/-! ### setVF -/
@[simp] theorem State.setVF_v (s : State) (b : Byte) : (s.setVF b).v = (s.setV vfIx b).v := rfl
@[simp] theorem State.setVF_I (s : State) (b : Byte) : (s.setVF b).I = s.I := rfl
@[simp] theorem State.setVF_pc (s : State) (b : Byte) : (s.setVF b).pc = s.pc := rfl
@[simp] theorem State.setVF_sp (s : State) (b : Byte) : (s.setVF b).sp = s.sp := rfl
@[simp] theorem State.setVF_stack (s : State) (b : Byte) : (s.setVF b).stack = s.stack := rfl
@[simp] theorem State.setVF_dt (s : State) (b : Byte) : (s.setVF b).dt = s.dt := rfl
@[simp] theorem State.setVF_st (s : State) (b : Byte) : (s.setVF b).st = s.st := rfl
@[simp] theorem State.setVF_mem (s : State) (b : Byte) : (s.setVF b).mem = s.mem := rfl
@[simp] theorem State.setVF_keys (s : State) (b : Byte) : (s.setVF b).keys = s.keys := rfl
@[simp] theorem State.setVF_disp (s : State) (b : Byte) : (s.setVF b).disp = s.disp := rfl
@[simp] theorem State.setVF_awaiting (s : State) (b : Byte) : (s.setVF b).awaiting = s.awaiting := rfl
@[simp] theorem State.setVF_awaitReg (s : State) (b : Byte) : (s.setVF b).awaitReg = s.awaitReg := rfl
@[simp] theorem State.setVF_faultCode (s : State) (b : Byte) : (s.setVF b).faultCode = s.faultCode := rfl
@[simp] theorem State.setVF_faultPc (s : State) (b : Byte) : (s.setVF b).faultPc = s.faultPc := rfl
@[simp] theorem State.setVF_faultWord (s : State) (b : Byte) : (s.setVF b).faultWord = s.faultWord := rfl
@[simp] theorem State.setVF_draws (s : State) (b : Byte) : (s.setVF b).draws = s.draws := rfl
@[simp] theorem State.setVF_cfg (s : State) (b : Byte) : (s.setVF b).cfg = s.cfg := rfl
@[simp] theorem State.setVF_pending (s : State) (b : Byte) : (s.setVF b).pending = s.pending := rfl

/-! ### setI -/
@[simp] theorem State.setI_v (s : State) (w : Word) : (s.setI w).v = s.v := rfl
@[simp] theorem State.setI_I (s : State) (w : Word) : (s.setI w).I = w := rfl
@[simp] theorem State.setI_pc (s : State) (w : Word) : (s.setI w).pc = s.pc := rfl
@[simp] theorem State.setI_sp (s : State) (w : Word) : (s.setI w).sp = s.sp := rfl
@[simp] theorem State.setI_stack (s : State) (w : Word) : (s.setI w).stack = s.stack := rfl
@[simp] theorem State.setI_dt (s : State) (w : Word) : (s.setI w).dt = s.dt := rfl
@[simp] theorem State.setI_st (s : State) (w : Word) : (s.setI w).st = s.st := rfl
@[simp] theorem State.setI_mem (s : State) (w : Word) : (s.setI w).mem = s.mem := rfl
@[simp] theorem State.setI_keys (s : State) (w : Word) : (s.setI w).keys = s.keys := rfl
@[simp] theorem State.setI_disp (s : State) (w : Word) : (s.setI w).disp = s.disp := rfl
@[simp] theorem State.setI_awaiting (s : State) (w : Word) : (s.setI w).awaiting = s.awaiting := rfl
@[simp] theorem State.setI_awaitReg (s : State) (w : Word) : (s.setI w).awaitReg = s.awaitReg := rfl
@[simp] theorem State.setI_faultCode (s : State) (w : Word) : (s.setI w).faultCode = s.faultCode := rfl
@[simp] theorem State.setI_faultPc (s : State) (w : Word) : (s.setI w).faultPc = s.faultPc := rfl
@[simp] theorem State.setI_faultWord (s : State) (w : Word) : (s.setI w).faultWord = s.faultWord := rfl
@[simp] theorem State.setI_draws (s : State) (w : Word) : (s.setI w).draws = s.draws := rfl
@[simp] theorem State.setI_cfg (s : State) (w : Word) : (s.setI w).cfg = s.cfg := rfl
@[simp] theorem State.setI_pending (s : State) (w : Word) : (s.setI w).pending = s.pending := rfl

/-! ### setPc -/
@[simp] theorem State.setPc_v (s : State) (w : Word) : (s.setPc w).v = s.v := rfl
@[simp] theorem State.setPc_I (s : State) (w : Word) : (s.setPc w).I = s.I := rfl
@[simp] theorem State.setPc_pc (s : State) (w : Word) : (s.setPc w).pc = w := rfl
@[simp] theorem State.setPc_sp (s : State) (w : Word) : (s.setPc w).sp = s.sp := rfl
@[simp] theorem State.setPc_stack (s : State) (w : Word) : (s.setPc w).stack = s.stack := rfl
@[simp] theorem State.setPc_dt (s : State) (w : Word) : (s.setPc w).dt = s.dt := rfl
@[simp] theorem State.setPc_st (s : State) (w : Word) : (s.setPc w).st = s.st := rfl
@[simp] theorem State.setPc_mem (s : State) (w : Word) : (s.setPc w).mem = s.mem := rfl
@[simp] theorem State.setPc_keys (s : State) (w : Word) : (s.setPc w).keys = s.keys := rfl
@[simp] theorem State.setPc_disp (s : State) (w : Word) : (s.setPc w).disp = s.disp := rfl
@[simp] theorem State.setPc_awaiting (s : State) (w : Word) : (s.setPc w).awaiting = s.awaiting := rfl
@[simp] theorem State.setPc_awaitReg (s : State) (w : Word) : (s.setPc w).awaitReg = s.awaitReg := rfl
@[simp] theorem State.setPc_faultCode (s : State) (w : Word) : (s.setPc w).faultCode = s.faultCode := rfl
@[simp] theorem State.setPc_faultPc (s : State) (w : Word) : (s.setPc w).faultPc = s.faultPc := rfl
@[simp] theorem State.setPc_faultWord (s : State) (w : Word) : (s.setPc w).faultWord = s.faultWord := rfl
@[simp] theorem State.setPc_draws (s : State) (w : Word) : (s.setPc w).draws = s.draws := rfl
@[simp] theorem State.setPc_cfg (s : State) (w : Word) : (s.setPc w).cfg = s.cfg := rfl
@[simp] theorem State.setPc_pending (s : State) (w : Word) : (s.setPc w).pending = s.pending := rfl

/-! ### advance -/
@[simp] theorem State.advance_v (s : State) : (s.advance).v = s.v := rfl
@[simp] theorem State.advance_I (s : State) : (s.advance).I = s.I := rfl
@[simp] theorem State.advance_pc (s : State) : (s.advance).pc = s.pc + 2#16 := rfl
@[simp] theorem State.advance_sp (s : State) : (s.advance).sp = s.sp := rfl
@[simp] theorem State.advance_stack (s : State) : (s.advance).stack = s.stack := rfl
@[simp] theorem State.advance_dt (s : State) : (s.advance).dt = s.dt := rfl
@[simp] theorem State.advance_st (s : State) : (s.advance).st = s.st := rfl
@[simp] theorem State.advance_mem (s : State) : (s.advance).mem = s.mem := rfl
@[simp] theorem State.advance_keys (s : State) : (s.advance).keys = s.keys := rfl
@[simp] theorem State.advance_disp (s : State) : (s.advance).disp = s.disp := rfl
@[simp] theorem State.advance_awaiting (s : State) : (s.advance).awaiting = s.awaiting := rfl
@[simp] theorem State.advance_awaitReg (s : State) : (s.advance).awaitReg = s.awaitReg := rfl
@[simp] theorem State.advance_faultCode (s : State) : (s.advance).faultCode = s.faultCode := rfl
@[simp] theorem State.advance_faultPc (s : State) : (s.advance).faultPc = s.faultPc := rfl
@[simp] theorem State.advance_faultWord (s : State) : (s.advance).faultWord = s.faultWord := rfl
@[simp] theorem State.advance_draws (s : State) : (s.advance).draws = s.draws := rfl
@[simp] theorem State.advance_cfg (s : State) : (s.advance).cfg = s.cfg := rfl
@[simp] theorem State.advance_pending (s : State) : (s.advance).pending = s.pending := rfl

/-! ### skip -/
@[simp] theorem State.skip_v (s : State) : (s.skip).v = s.v := rfl
@[simp] theorem State.skip_I (s : State) : (s.skip).I = s.I := rfl
@[simp] theorem State.skip_pc (s : State) : (s.skip).pc = s.pc + 2#16 := rfl
@[simp] theorem State.skip_sp (s : State) : (s.skip).sp = s.sp := rfl
@[simp] theorem State.skip_stack (s : State) : (s.skip).stack = s.stack := rfl
@[simp] theorem State.skip_dt (s : State) : (s.skip).dt = s.dt := rfl
@[simp] theorem State.skip_st (s : State) : (s.skip).st = s.st := rfl
@[simp] theorem State.skip_mem (s : State) : (s.skip).mem = s.mem := rfl
@[simp] theorem State.skip_keys (s : State) : (s.skip).keys = s.keys := rfl
@[simp] theorem State.skip_disp (s : State) : (s.skip).disp = s.disp := rfl
@[simp] theorem State.skip_awaiting (s : State) : (s.skip).awaiting = s.awaiting := rfl
@[simp] theorem State.skip_awaitReg (s : State) : (s.skip).awaitReg = s.awaitReg := rfl
@[simp] theorem State.skip_faultCode (s : State) : (s.skip).faultCode = s.faultCode := rfl
@[simp] theorem State.skip_faultPc (s : State) : (s.skip).faultPc = s.faultPc := rfl
@[simp] theorem State.skip_faultWord (s : State) : (s.skip).faultWord = s.faultWord := rfl
@[simp] theorem State.skip_draws (s : State) : (s.skip).draws = s.draws := rfl
@[simp] theorem State.skip_cfg (s : State) : (s.skip).cfg = s.cfg := rfl
@[simp] theorem State.skip_pending (s : State) : (s.skip).pending = s.pending := rfl

/-! ### setDT -/
@[simp] theorem State.setDT_v (s : State) (b : Byte) : (s.setDT b).v = s.v := rfl
@[simp] theorem State.setDT_I (s : State) (b : Byte) : (s.setDT b).I = s.I := rfl
@[simp] theorem State.setDT_pc (s : State) (b : Byte) : (s.setDT b).pc = s.pc := rfl
@[simp] theorem State.setDT_sp (s : State) (b : Byte) : (s.setDT b).sp = s.sp := rfl
@[simp] theorem State.setDT_stack (s : State) (b : Byte) : (s.setDT b).stack = s.stack := rfl
@[simp] theorem State.setDT_dt (s : State) (b : Byte) : (s.setDT b).dt = b := rfl
@[simp] theorem State.setDT_st (s : State) (b : Byte) : (s.setDT b).st = s.st := rfl
@[simp] theorem State.setDT_mem (s : State) (b : Byte) : (s.setDT b).mem = s.mem := rfl
@[simp] theorem State.setDT_keys (s : State) (b : Byte) : (s.setDT b).keys = s.keys := rfl
@[simp] theorem State.setDT_disp (s : State) (b : Byte) : (s.setDT b).disp = s.disp := rfl
@[simp] theorem State.setDT_awaiting (s : State) (b : Byte) : (s.setDT b).awaiting = s.awaiting := rfl
@[simp] theorem State.setDT_awaitReg (s : State) (b : Byte) : (s.setDT b).awaitReg = s.awaitReg := rfl
@[simp] theorem State.setDT_faultCode (s : State) (b : Byte) : (s.setDT b).faultCode = s.faultCode := rfl
@[simp] theorem State.setDT_faultPc (s : State) (b : Byte) : (s.setDT b).faultPc = s.faultPc := rfl
@[simp] theorem State.setDT_faultWord (s : State) (b : Byte) : (s.setDT b).faultWord = s.faultWord := rfl
@[simp] theorem State.setDT_draws (s : State) (b : Byte) : (s.setDT b).draws = s.draws := rfl
@[simp] theorem State.setDT_cfg (s : State) (b : Byte) : (s.setDT b).cfg = s.cfg := rfl
@[simp] theorem State.setDT_pending (s : State) (b : Byte) : (s.setDT b).pending = s.pending := rfl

[Prompt] Return the span of lines in the data above that opens at the line with "(s.setDT b).faultWord = s.faultWord := rfl" and closes at the line with "(s.setDT b).cfg = s.cfg := rfl", exactly, ends included, nothing else.

[Worked solution]
@[simp] theorem State.setDT_faultWord (s : State) (b : Byte) : (s.setDT b).faultWord = s.faultWord := rfl
@[simp] theorem State.setDT_draws (s : State) (b : Byte) : (s.setDT b).draws = s.draws := rfl
@[simp] theorem State.setDT_cfg (s : State) (b : Byte) : (s.setDT b).cfg = s.cfg := rfl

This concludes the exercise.